И это так потому, что и тут опять мы знаем о свободе, но мы не знаем свободу. Да и о ней то мы знаем только относительно, только «по сравнению». Да, конечно, человек, живущий в православном государстве, свободнее живущего в государстве тоталитарном. Для заключенного в тюрьму свобода начинается за стеной его камеры. Для живущего на свободе она — в преодолении какой-нибудь ближайшей несвободы, и так до бесконечности… И, однако, сколько бы таких пластов «несвободы» мы ни снимали, снимая один, мы неизбежно находим под ним следующий, оказывающийся не менее, а еще более непроницаемым, и, казалось бы, должны были бы постичь иллюзорность сжигающей нас мечты. Этой иллюзорности может не знать рядовой человек, чье внимание сосредоточено всего лишь на очередной несвободе, ее не знает толпа, идущая на приступ очередной Бастилии, не знает тот Ортегаи-Гассетовский «массовый человек», которого «освободители» всех мастей и оттенков превратили, по слову одного русского поэта, в «ура из глотки патриота, долой из глотки бунтаря». Но это узнают и об этом всей своей страшной судьбой свидетельствуют те немногие, кто в своем прометеевском искании свободы, свободы не только от кого-то и, от чегото, а абсолютной «свободы в себе», разбились об ту глухую стену, к которой неизбежно приводит это искание в «мiре сем», по его стихиям и логике… У Достоевского в «Бесах» кончает самоубийством Кириллов. А в «реальной жизни» — тонет в безумии Ницше, разрушает свою жизнь, услышав «жуткий смех идиота», Артюр Рембо; «Я гляжу в стену», — шепчет умирающий Валери, и черное, кафкианское пламя абсурда и отчаяния все явственнее прорывается сквозь трещины якобы на свободе и разуме построенного, свободу сулящего мiра.

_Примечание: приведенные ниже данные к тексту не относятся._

/-- The registers of R154 in Timing: tile t as t, then the count registers, the carry row and the side accumulator. -/
def cntReg (k : Nat) : Nat := 32 + k
/-- The carry row. -/
def carryReg : Nat := 40
/-- The side accumulator. -/
def sideReg : Nat := 41

/-- The cycles of a vector command that reads some registers and writes others: it waits until what it reads can be read, 24 cycles
after the last cycle of the command that wrote it, then for memory, a free number of cycles (R153, R154, log entry 94). -/
def State.veCycles (s : State) (e cost : Nat) (memory : Bool) (reads writes : List Nat) (red : Option (Nat × Nat) := none) : State :=
  let x := s.depsOf e
  let w := if memory then s.anyNat else 0
  let dep := x.wait reads
  let x1 := x.pass (dep + w + cost)
  let late := writes.foldl (fun l k => Table.put l k 24) x1.late
  ((s.putDeps e { late := late, red := red }).veCount e cost w dep).tookFree

/-- The vector state of an engine's run replaced. -/
def State.putVx (s : State) (e : Nat) (v : VectorState) : State := (s.modRun e (fun r => { r with vx := v })).showPlanes e

/-- A vector command runs: ill-formed under its CODEs (R167), or its body. -/
def State.vcmd (s : State) (e : Nat) (mine : List Byte → Bool) (codes : List Byte → List Nat) (body : Run → List Byte → State → Res) : State :=
  s.runCmd e mine (fun r entry s1 => if codes entry ≠ [] then .ill (codes entry) else body r entry s1)

/-- Positions of rows and columns in row-major order. -/
def positions (rows cols : Nat) : List (Nat × Nat) := ((List.range rows).map (fun i => (List.range cols).map (fun j => (i, j)))).flatten

/-! ## Loads and stores -/

/-- The CODEs of a descriptor of VLOAD or VSTORE against its tile type (R110, R111, R136, R167, R556). -/
def memCodes (d : Desc) (ty rows : Nat) (output fp4 : Bool) : List Nat :=
  errs [(!d.fmtOk || d.noFp4 fp4 || !tileType ty || (d.fmtOk && decide (isFloat d.ty ≠ isFloat ty)), 2),
    (!d.aligned output, 4),
    (!d.inSram rows rows (d.width / 32), 5),
    (decide (d.width = 0 ∨ perRow ty < d.width), 6),
    ((d.bs && decide (3 ≤ d.ty)) || (!d.bs && decide (d.ty = 2)) || (d.bs && (decide (d.width % 32 ≠ 0) || !isFloat ty)), 8)]

/-- The CODEs of an ill-formed VLOAD (R134, R135, R167). -/
def vloadCodes (b : List Byte) (fp4 : Bool) : List Nat :=
  let h := vhdr b
  memCodes (descAt b 16) h.ty h.rows false fp4 ++ errs [(decide (32 ≤ h.dst), 3),
    (!onlyBits h.flags 1 || decide (h.sel ≠ 0) || !zerosAt b 8 8 || !zerosAt b 48 16, 4), (!h.rowsOk, 6)]

/-- One value fed into the side accumulator (R166). -/
def sideFeed (arm acc c : Nat) : Nat :=
  if arm = 1 then encode32 (((decode32 acc).add (decode32 c)).round32) else encode32 (maxF true (decode32 acc) (decode32 c))

/-- One row of a load: the converted elements, with zeros up to the row's end, and the exceptions (R135, R136). -/
def loadRow (d : Desc) (ty : Nat) (sat : Bool) (bs scales : List Byte) : List Nat × List Exc :=
  let cs := (rowCodes d.ty d.width bs).zipIdx.map (fun x => convertCode d.ty ty sat (scaleOf d.bs (scales.map BitVec.toNat) (x.2 / 32)) x.1)
  (cs.map (·.1), cs.map (·.2))

/-- The rows of an operand and their scale rows. -/
def State.loadRows (s : State) (a : Access) (e : Nat) (d : Desc) (n : Nat) : Except Trap ((List (List Byte) × List (List Byte)) × State) :=
  match s.readRows a (d.place e) d.len (rowAddrs d.base d.stride n) with
  | .error t => .error t
  | .ok (rows, s1) =>
    if d.bs then
      match s1.readRows a (d.place e) (d.width / 32) (rowAddrs d.scaleBase d.scaleStride n) with
      | .error t => .error t
      | .ok (sc, s2) => .ok ((rows, sc), s2)
    else .ok ((rows, []), s1)

/-- VLOAD fills tile rows from memory (R135); the first FP32 load after an arm feeds the side accumulator (R166). -/
def execVload (e : Nat) (s : State) : Out :=
  .next (s.vcmd e (isOp 0x20) (fun b => vloadCodes b s.fp4) (fun r b s1 =>
    let h := vhdr b
    let d := descAt b 16
    match s1.loadRows (r.access e 0) e d h.rows with
    | .error t => .trap t
    | .ok ((rows, sc), s2) =>
      let out := (List.range h.rows).map (fun i => loadRow d h.ty (bit h.flags 0) ((rows[i]?).getD []) ((sc[i]?).getD []))
      let v := out.zipIdx.foldl (fun (v : VectorState) x =>
        v.putBytes h.dst x.2 0 (((x.1.1.map (leBytes (elemBytes h.ty))).flatten ++ List.replicate 256 0).take 256)) r.vx
      let feeds := decide (h.ty = 6) && decide (v.sideArm ≠ 0)
      let v1 := if feeds then { v with side := (out.map (·.1)).flatten.foldl (sideFeed v.sideArm) v.side, sideArm := 0 } else v
      let s3 := (s2.putVx e v1).veExc e (out.map (·.2)).flatten
      .done (s3.veCycles e (max (ceilDiv h.rows 2) (ceilDiv (h.rows * d.len) 512)) true []
        (if feeds then [h.dst, sideReg] else [h.dst]))))

/-- The CODEs of an ill-formed VSTORE (R134, R137, R138, R167). -/
def vstoreCodes (b : List Byte) (v : VectorState) (fp4 : Bool) : List Nat :=
  let h := vhdr b
  let d := descAt b 16
  let always := errs [(decide (32 ≤ h.src), 3),
    (!onlyBits h.flags 7 || !onlyBits h.sel 0x77 || !zerosAt b 8 8 || !zerosAt b 48 16, 4)]
  if bit h.flags 1 then
    let n := (Sparse.get v.cnt (h.sel % 8)).toNat
    let at0 := d.base + (Sparse.get v.cnt (h.sel / 16)).toNat * elemBytes d.ty
    always ++ errs [(!d.fmtOk || d.noFp4 fp4 || !tileType h.ty || (d.fmtOk && decide (isFloat d.ty ≠ isFloat h.ty)), 2),
      (!{ d with stride := 0, width := 0 }.aligned false || (decide (d.space = 1) && decide (at0 % max 1 (elemBytes d.ty) ≠ 0)), 4),
      (decide (d.space = 0) && decide (sramBytes < at0 + n * elemBytes d.ty), 5),
      (d.bs || decide (d.ty = 2) || decide (64 * perRow h.ty < n), 9)]
  else always ++ memCodes d h.ty h.rows true fp4 ++ errs [(!h.rowsOk, 6)]

/-- One row of a store: its bytes, scale bytes and exceptions (R136, R137). -/
def storeRow (d : Desc) (ty : Nat) (sat : Bool) (codes : List Nat) : List Byte × List Byte × List Exc :=
  if d.bs then
    let y := outStage d.format true (codes.map (decodeElem ty))
    (rowBytes d.ty (y.casts.map (·.code)), y.scales.map (BitVec.ofNat 8), y.casts.map (fun c => { sat := c.clamped }))
  else
    let cs := codes.map (convertCode ty d.ty sat (some 0))
    (rowBytes d.ty (cs.map (·.1)), [], cs.map (·.2))

/-- The codes of columns 0 to n - 1 of a tile's row. -/
def VectorState.codes (v : VectorState) (ty t i n : Nat) : List Nat := (List.range n).map (fun j => v.el ty t i j)

/-- The rows of a store written one after another. -/
def State.storeRows (s : State) (a : Access) (e : Nat) (d : Desc) (rows : List (List Byte × List Byte × List Exc)) : Except Trap State :=
  foldM (fun s x =>
    match s.writeAt a (d.place e) (d.base + x.2 * d.stride) x.1.1 with
    | .error t => .error t
    | .ok s1 => if d.bs then s1.writeAt a (d.place e) (d.scaleBase + x.2 * d.scaleStride) x.1.2.1 else .ok s1) rows.zipIdx s

/-- VSTORE writes tile rows, or a packed run under the count registers (R137, R138). -/
def execVstore (e : Nat) (s : State) : Out :=
  .next (s.runCmd e (isOp 0x21) (fun r b s1 =>
    let h := vhdr b
    let d := descAt b 16
    let sat := bit h.flags 0
    let codes := vstoreCodes b r.vx s1.fp4
    if codes ≠ [] then .ill codes
    else if bit h.flags 1 then
      let n := (Sparse.get r.vx.cnt (h.sel % 8)).toNat
      let cur := Sparse.get r.vx.cnt (h.sel / 16)
      let ep := perRow h.ty
      let row := storeRow { d with format := d.ty } h.ty sat ((List.range n).map (fun k => r.vx.el h.ty h.src (k / ep) (k % ep)))
      match s1.writeAt (r.access e 1) (d.place e) (d.base + cur.toNat * elemBytes d.ty) row.1 with
      | .error t => .trap t
      | .ok s2 =>
        let v := if bit h.flags 2 then { r.vx with cnt := Sparse.set r.vx.cnt (h.sel / 16) (cur + BitVec.ofNat 32 n) } else r.vx
        .done (((s2.putVx e v).veExc e row.2.2).veCycles e (ceilDiv (n * elemBytes d.ty) 512 + 4) true
          [h.src, cntReg (h.sel % 8), cntReg (h.sel / 16)] (if bit h.flags 2 then [cntReg (h.sel / 16)] else []))
    else
      let rows := (List.range h.rows).map (fun i => storeRow d h.ty sat (r.vx.codes h.ty h.src i d.width))
      match s1.storeRows (r.access e 1) e d rows with
      | .error t => .trap t
      | .ok s2 =>
        .done ((s2.veExc e (rows.map (·.2.2)).flatten).veCycles e (max (ceilDiv h.rows 2) (ceilDiv (h.rows * d.len) 512)) true
          [h.src] [])))

/-! ## Chains -/

/-- The stages of a VCHAIN entry. -/
def chainStages (b : List Byte) : List Stage :=
  (List.range (byteOf b 7)).map (fun k => ⟨byteOf b (16 + 4 * k), byteOf b (17 + 4 * k), byteOf b (18 + 4 * k)⟩)

/-- Do the stages read a source code? -/
def usesCode (stages : List Stage) (c : Nat) : Bool :=
  stages.any (fun st => match stageArity st.op with
    | some 1 => decide (st.b = c)
    | some 2 => decide (st.b = c) || decide (st.c = c)
    | _ => false)

/-- The tiles that a VCHAIN reads: SRC, the mask's, and the operands of its stages, whole or in column 0 (R141, R142). -/
def chainReads (h : VHdr) (stages : List Stage) : List Nat :=
  let ops := (stages.map (fun st => match stageArity st.op with | some 1 => [st.b] | some 2 => [st.b, st.c] | _ => [])).flatten
  h.src :: (if bit h.flags 1 then [h.aux] else []) ++ (ops.filter (· < 64)).map (· % 32)

/-- The CODEs of a broadcast descriptor (R139): zero where unused. -/
def bcastCodes (b : List Byte) (o : Nat) (used : Bool) (ty rows : Nat) : List Nat :=
  let d := descAt b o
  if ¬ used then errs [(!zerosAt b o 32, 4)]
  else
    let one := decide (d.width = 1)
    let es := max 1 (elemBytes d.ty)
    errs [(!d.fmtOk, 2), (d.bs || decide (d.ty = 2), 2), (d.bs || decide (d.ty = 2), 8),
      ((if one then decide (d.base % es ≠ 0) || decide (d.stride % es ≠ 0)
          || !{ d with base := d.base / 16 * 16, stride := d.stride / 16 * 16 }.aligned false
        else !d.aligned false), 4),
      (!d.inSram (if d.stride = 0 then 1 else rows) 0 0, 5),
      (decide (d.width ≠ 1 ∧ d.width ≠ perRow ty), 6)]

Но пора признать, что в этой трагедии свободы христиане несут на себе огромную долю ответственности, что не случайно корни этой трагедии уходят в тот мiр и в ту культуру, которые еще совсем недавно называли себя христианскими. Ведь, с одной стороны, именно с христианством и только с ним вошло в мiр неслыханное, невозможное благовестие свободы, призыв — «стоять в свободе, которую даровал нам Христос» (Гал. 5:1). Именно христианство, и только оно, навсегда отравило человеческое сознание этой неутолимой жаждой. А с другой стороны, кто же, как не сами христиане, подменили, можно даже сказать, предали это благовестие, сведя его — для мiра, для «внешних» — к гладкому, «научному» и «объективному» знанию о Боге, к тому знанию извне, которое не может определить Бога иначе, как в категориях власти, авторитета, необходимости и закона. Именно отсюда — страшный пафос богоборчества, что присущ всем идеологиям, сулящим человечеству свободу. Тут нет недоразумения, ибо если Бог есть то, что самоуверенно утверждает о Нем «знание о Боге», то человек — раб, и это — несмотря на все оговорки и разъяснения, предлагаемые в гладких апологетиках и теодицеях. И тогда, во имя свободы, нужно, чтобы Бога не было, нужно Его убить, и этим богоубийством и движется на последней глубине своей современное, само себя обожествившее человечество…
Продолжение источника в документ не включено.